Yemeni customs and traditions practiced only during Ramadan
At the start of Ramadan, people begin to decorate and light their homes and buy different kinds of food. Even children insist on fasting though it is difficult for them because of hunger and thirst.
Ali Al-Hawani, a chanter, spoke about Ramadan saying, “Children receive Ramadan with fireworks to show their happiness. They play and chant special religious chants known as Tamasi.”
The Tamasi is different from other chants because only children say it while playing, asking Allah to send money for their fathers.
“This kind of chant is like a prayer to Allah to bring good things for people in Ramadan,” Al-Hawani added.
Meals and other things sold in Ramadan
It is popular in Yemen for people to exchange food between one another during Ramadan.
Elham No’man, a housewife, said what distinguishes Ramadan is that people pay more attention to local and homemade desserts, particularly Rawani and Shawbia.
People begin to buy chewing sticks, samosa, dates, and desserts in streets at the beginning of Ramadan. Chewing sticks are very common during Ramadan.
Chewing sticks are taken from the Salvadora persica tree (known as Arak in Arabic). This tree is found in the plains of Saudi Arabia and valleys of the Red Sea area or the Arab Gulf.

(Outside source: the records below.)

/-! ### modifyPin -/

@[simp] theorem modifyPin_T (p : BitVec 8) (f : Pin → Pin) : (modifyPin p f s).T = s.T := rfl
@[simp] theorem modifyPin_cntInit (p : BitVec 8) (f : Pin → Pin) : (modifyPin p f s).cntInit = s.cntInit := rfl
@[simp] theorem modifyPin_arg (p : BitVec 8) (f : Pin → Pin) : (modifyPin p f s).arg = s.arg := rfl
@[simp] theorem modifyPin_busy (p : BitVec 8) (f : Pin → Pin) : (modifyPin p f s).busy = s.busy := rfl
@[simp] theorem modifyPin_done (p : BitVec 8) (f : Pin → Pin) : (modifyPin p f s).done = s.done := rfl
@[simp] theorem modifyPin_result (p : BitVec 8) (f : Pin → Pin) : (modifyPin p f s).result = s.result := rfl
@[simp] theorem modifyPin_cause (p : BitVec 8) (f : Pin → Pin) : (modifyPin p f s).cause = s.cause := rfl
@[simp] theorem modifyPin_crit (p : BitVec 8) (f : Pin → Pin) : (modifyPin p f s).crit = s.crit := rfl
@[simp] theorem modifyPin_level (p : BitVec 8) (f : Pin → Pin) : (modifyPin p f s).level = s.level := rfl
@[simp] theorem modifyPin_ovr (p : BitVec 8) (f : Pin → Pin) : (modifyPin p f s).ovr = s.ovr := rfl
@[simp] theorem modifyPin_ill (p : BitVec 8) (f : Pin → Pin) : (modifyPin p f s).ill = s.ill := rfl
@[simp] theorem modifyPin_bitidx (p : BitVec 8) (f : Pin → Pin) : (modifyPin p f s).bitidx = s.bitidx := rfl
@[simp] theorem modifyPin_phase (p : BitVec 8) (f : Pin → Pin) : (modifyPin p f s).phase = s.phase := rfl
@[simp] theorem modifyPin_frame (p : BitVec 8) (f : Pin → Pin) : (modifyPin p f s).frame = s.frame := rfl
@[simp] theorem modifyPin_csumCalc (p : BitVec 8) (f : Pin → Pin) : (modifyPin p f s).csumCalc = s.csumCalc := rfl
@[simp] theorem modifyPin_time (p : BitVec 8) (f : Pin → Pin) : (modifyPin p f s).time = s.time := rfl
@[simp] theorem modifyPin_last (p : BitVec 8) (f : Pin → Pin) : (modifyPin p f s).last = s.last := rfl
@[simp] theorem modifyPin_cfgWakeMs (p : BitVec 8) (f : Pin → Pin) : (modifyPin p f s).cfgWakeMs = s.cfgWakeMs := rfl
@[simp] theorem modifyPin_cfgSettleUs (p : BitVec 8) (f : Pin → Pin) : (modifyPin p f s).cfgSettleUs = s.cfgSettleUs := rfl
@[simp] theorem modifyPin_cfgThreshUs (p : BitVec 8) (f : Pin → Pin) : (modifyPin p f s).cfgThreshUs = s.cfgThreshUs := rfl
@[simp] theorem modifyPin_cfgTimeout (p : BitVec 8) (f : Pin → Pin) : (modifyPin p f s).cfgTimeout = s.cfgTimeout := rfl
@[simp] theorem modifyPin_critEn (p : BitVec 8) (f : Pin → Pin) : (modifyPin p f s).critEn = s.critEn := rfl
@[simp] theorem modifyPin_pins (p : BitVec 8) (f : Pin → Pin) : (modifyPin p f s).pins = s.pins.modify p.toNat f := rfl
@[simp] theorem modifyPin_pinCur (p : BitVec 8) (f : Pin → Pin) : (modifyPin p f s).pinCur = s.pinCur := rfl
@[simp] theorem modifyPin_tcnt (p : BitVec 8) (f : Pin → Pin) : (modifyPin p f s).tcnt = s.tcnt := rfl
@[simp] theorem modifyPin_waitLvl (p : BitVec 8) (f : Pin → Pin) : (modifyPin p f s).waitLvl = s.waitLvl := rfl
@[simp] theorem modifyPin_t0 (p : BitVec 8) (f : Pin → Pin) : (modifyPin p f s).t0 = s.t0 := rfl
@[simp] theorem modifyPin_dlyM (p : BitVec 8) (f : Pin → Pin) : (modifyPin p f s).dlyM = s.dlyM := rfl
@[simp] theorem modifyPin_dlyE (p : BitVec 8) (f : Pin → Pin) : (modifyPin p f s).dlyE = s.dlyE := rfl
@[simp] theorem modifyPin_dlyWrap (p : BitVec 8) (f : Pin → Pin) : (modifyPin p f s).dlyWrap = s.dlyWrap := rfl
@[simp] theorem modifyPin_kWake (p : BitVec 8) (f : Pin → Pin) : (modifyPin p f s).kWake = s.kWake := rfl
@[simp] theorem modifyPin_kSettle (p : BitVec 8) (f : Pin → Pin) : (modifyPin p f s).kSettle = s.kSettle := rfl
@[simp] theorem modifyPin_kThresh (p : BitVec 8) (f : Pin → Pin) : (modifyPin p f s).kThresh = s.kThresh := rfl
@[simp] theorem modifyPin_kTimeout (p : BitVec 8) (f : Pin → Pin) : (modifyPin p f s).kTimeout = s.kTimeout := rfl
@[simp] theorem modifyPin_kCrit (p : BitVec 8) (f : Pin → Pin) : (modifyPin p f s).kCrit = s.kCrit := rfl
@[simp] theorem modifyPin_defaults (p : BitVec 8) (f : Pin → Pin) : (modifyPin p f s).defaults = s.defaults := rfl
@[simp] theorem modifyPin_faults (p : BitVec 8) (f : Pin → Pin) : (modifyPin p f s).faults = s.faults := rfl
@[simp] theorem modifyPin_inReset (p : BitVec 8) (f : Pin → Pin) : (modifyPin p f s).inReset = s.inReset := rfl
@[simp] theorem modifyPin_inputs (p : BitVec 8) (f : Pin → Pin) : (modifyPin p f s).inputs = s.inputs := rfl
@[simp] theorem modifyPin_lineIn (p : BitVec 8) (f : Pin → Pin) : (modifyPin p f s).lineIn = s.lineIn := rfl
@[simp] theorem modifyPin_draws (p : BitVec 8) (f : Pin → Pin) : (modifyPin p f s).draws = s.draws := rfl
@[simp] theorem modifyPin_response (p : BitVec 8) (f : Pin → Pin) : (modifyPin p f s).response = s.response := rfl
@[simp] theorem modifyPin_cnt (p : BitVec 8) (f : Pin → Pin) : (modifyPin p f s).cnt = s.cnt := rfl
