-- ==== Sys2Proof/Tests/Slice0.lean ====
section
/-! SUPPORT. Tests. Expected values are those of the spec: the encodings of spec/30_encoding.md R56, R57 and the words
of R68, and the vectors of spec/95_test_vectors.md, named in each comment. Then one witness per statement of
Obligations.lean that has hypotheses. -/

namespace Sys2Proof.Tests

open Sys2Proof.Machine

/-! ### Small states: a block with 8 pins (the vectors of spec/95 take NUM_PINS = 8) -/

/-- Eight input pins without pulls, but for pin 4. -/
def pins8 (four : Pin) : List Pin :=
  let p : Pin := ⟨.input, false, false, false⟩
  [p, p, p, p, four, p, p, p]

/-- After reset, with the draws fixed: the counter at 0, the pins as `pins8`, CFG_TIMEOUT = 3. -/
def idle8 : State :=
  { State.afterReset Config.defaults 8 0 with cntInit := 0, pins := pins8 ⟨.input, false, false, false⟩, cfgTimeout := 3 }

/-- A DELAY_US 5 begun at counter value 1000, at true time 1005. -/
def delay8 : State :=
  { idle8 with arg := 5, T := 1005, busy := true, phase := .delay, dlyM := 1000, dlyE := 1005 }

/-- A READ of pin 4 begun at 0 with a wake hold of 10 ms, whose time is over. -/
def wake8 : State :=
  { idle8 with
      T := 10000, busy := true, phase := .wake, pinCur := 4, pins := pins8 ⟨.output, false, false, true⟩,
      dlyM := 0, dlyE := 10000, kWake := 10, kSettle := 40, kThresh := 40, kTimeout := 3, kCrit := true }

/-- Its settle delay, whose time is over. -/
def settle8 : State :=
  { wake8 with T := 10040, phase := .settle, pins := pins8 ⟨.input, true, true, false⟩, dlyM := 10000, dlyE := 10040 }

/-- Its wait of phase `ph` for bit `i`, with a full timeout counter. -/
def wait8 (ph : Phase) (i : BitVec 6) : State :=
  { settle8 with crit := true, phase := ph, bitidx := i, waitLvl := waitLevel ph, tcnt := 3 }

/-- `s` with `i` as its next input. -/
def on (i : Input) (s : State) : State := { s with inputs := [i] }

/-- The CMD write of a word. -/
def cmd (w : Word) : Input := .bus ⟨0x00, .word, .write w⟩

/-- The state after one step. -/
def after (s : State) : State :=
  match step s with
  | .next t => t
  | .fault _ => s
  | .refused _ => s

/-! ### WellFormed: each check refuses an ill-formed command (R58) -/

theorem test_wf_set_output : (Instr.setOutput 8).wellFormed 8 = false := by decide
theorem test_wf_set_input : (Instr.setInput 255).wellFormed 8 = false := by decide
theorem test_wf_write_level : (Instr.writeLevel 1 true).wellFormed 1 = false := by decide
theorem test_wf_read_level : (Instr.readLevel 8).wellFormed 8 = false := by decide
theorem test_wf_read : (Instr.read 9).wellFormed 8 = false := by decide
theorem test_wf_accepts : (Instr.read 7).wellFormed 8 = true ∧ Instr.now.wellFormed 1 = true := by decide

/-! ### Decoding: words written out from R56 and R57 as LVL at bit 16, PIN at bit 8, OP at bit 0 -/

theorem test_decode_now : decode 8 0b0000000000000000_00000000_00000001 = .ok .now := by decide
theorem test_decode_delay_us : decode 8 0b0000000000000000_00000000_00000010 = .ok .delayUs := by decide
theorem test_decode_delay_ms : decode 8 0b0000000000000000_00000000_00000011 = .ok .delayMs := by decide
theorem test_decode_set_output : decode 8 0b0000000000000000_00000011_00000100 = .ok (.setOutput 3) := by decide
theorem test_decode_set_input : decode 8 0b0000000000000000_00000101_00000101 = .ok (.setInput 5) := by decide
theorem test_decode_write_level :
    decode 8 0b0000000000000001_00000111_00000110 = .ok (.writeLevel 7 true) := by decide
theorem test_decode_read_level :
    decode 256 0b0000000000000000_11111111_00000111 = .ok (.readLevel 255) := by decide
theorem test_decode_read : decode 8 0b0000000000000000_00000110_00001000 = .ok (.read 6) := by decide

/-- F5, F6 of spec/95 2.6: OP = 0x00 and OP = 0x09. -/
theorem test_illegal_op : decode 8 0x00000000 = .error .unknownOp ∧ decode 8 0x00000009 = .error .unknownOp := by
  decide
/-- T12 of spec/95 2.1: DELAY_US with PIN = 1. -/
theorem test_illegal_pin_given : decode 8 0x00000102 = .error .pinNotZero := by decide
/-- G8 of spec/95 2.2: pin 8 of 8. -/
theorem test_illegal_pin_range : decode 8 0x00000804 = .error .pinOutOfRange := by decide
/-- G9 of spec/95 2.2: SET_OUTPUT with LVL = 1. -/
theorem test_illegal_level : decode 8 0x00010304 = .error .levelNotZero := by decide
/-- G10 of spec/95 2.2: bit 17 set. -/
theorem test_illegal_reserved : decode 8 0x00020306 = .error .reservedBits := by decide

/-! ### Commands, one step each -/

/-- T1 of spec/95 2.1. -/
theorem test_now :
    let t := after (on (cmd 0x00000001) { idle8 with cntInit := 0x0000000123456789 })
    regValue t .timeLo = 0x23456789 ∧ regValue t .timeHi = 0x00000001 ∧ t.done = true ∧ t.busy = false := by decide
/-- T7 of spec/95 2.1: a target past the counter's wrap. -/
theorem test_delay_us :
    let t := after (on (cmd 0x00000002) { idle8 with cntInit := 0xFFFFFFFFFFFFFFF0, arg := 40 })
    t.dlyE = 0x18 ∧ t.dlyWrap = true ∧ t.busy = true ∧ t.phase = .delay := by decide
/-- T10 of spec/95 2.1: the product is computed in 64 bits. -/
theorem test_delay_ms :
    (after (on (cmd 0x00000003) { idle8 with arg := 0xFFFFFFFF })).dlyE = 0x000003E7FFFFFC18 := by decide
/-- G5 of spec/95 2.2, on a pin whose latch holds 1: the latch is kept. -/
theorem test_set_output :
    (after (on (cmd 0x00000404) { idle8 with pins := pins8 ⟨.input, true, true, false⟩ })).pin 4 =
      ⟨.output, true, false, true⟩ := by decide
/-- G1 of spec/95 2.2. -/
theorem test_set_input :
    (after (on (cmd 0x00000405) { idle8 with pins := pins8 ⟨.output, true, false, true⟩ })).pin 4 =
      ⟨.input, true, true, false⟩ := by decide
/-- G6 of spec/95 2.2; the pins beside it stay. -/
theorem test_write_level :
    let t := after (on (cmd 0x00010406) idle8)
    (t.pin 4).out = true ∧ (t.pin 3).out = false ∧ (t.pin 5).out = false ∧ (t.pin 4).dir = .input := by decide
/-- G2 of spec/95 2.2: STATUS = 0x00000102. -/
theorem test_read_level_high :
    regValue (after (on (cmd 0x00000307) { idle8 with lineIn := [true, false] })) .status = 0x00000102 := by decide
/-- G3 of spec/95 2.2: STATUS = 0x00000002. -/
theorem test_read_level_low :
    regValue (after (on (cmd 0x00000307) { idle8 with level := true, lineIn := [false] })) .status = 0x00000002 := by
  decide
/-- S1 of spec/95 2.3. -/
theorem test_read :
    let t := after (on (cmd 0x00000408) { idle8 with cntInit := 0x1234 })
    t.kWake = 10 ∧ t.last = 0x1234 ∧ t.bitidx = 0 ∧ t.phase = .wake ∧ t.pin 4 = ⟨.output, false, false, true⟩ ∧
      t.dlyE = 0x3944 := by decide
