-- ==== Sys2Proof/Word.lean ====
section
/-! DEFINITION. Word.lean: the widths the spec names (03 R48, R50, R51, R66; 04 R69), as bit vectors. -/

namespace Sys2Proof

/-- One lane's 32-bit container (05 R89); also one instruction word (03 R48). -/
abbrev Word := BitVec 32

/-- A 64-bit uniform value, a program counter or a pointer (03 R48, 08 R157). -/
abbrev Dword := BitVec 64

/-- One bit for each of a crew's 32 lanes, bit `i` for lane `i` (04 R68). -/
abbrev Mask := BitVec 32

/-- A byte of storage. -/
abbrev Byte := BitVec 8

/-- A 7-bit vector register code of a D, A, B or O field (03 R50). -/
abbrev Reg := BitVec 7

/-- A 4-bit k or g register index (03 R51). -/
abbrev KReg := BitVec 4

/-- A 3-bit m or j register index (03 R51). -/
abbrev MReg := BitVec 3

end Sys2Proof
end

“I’m used to chewing sticks in Ramadan since I was a child. Their smell reminds me of Ramadan,” said Fahd Al-Humaidi.
Ramadan is distinguished by gatherings of the youth. Ra’woof Al-Nasheri, a young Yemeni man, says that, “Unlike other months, we gather during nights in Ramadan to discuss essential topics and sometimes listen to religious chants and poetry.”
“Ramadan is very good to strengthen the role of religious chants. Religious scholars perform these chants and they are popular in Sana’a and Hadramout,” Al-Hawani added.
These chants focus on praising the Prophet Mohammed, strengthening unity, denouncing vice and calling for virtue.
Another custom that distinguishes Ramadan is the firing of the Ramadan cannon. It started in Egypt and then moved to Syria, Lebanon, Jordan, Palestine, the Gulf countries and Yemen.
In previous years, people depended on the firing of the cannon to break the fast.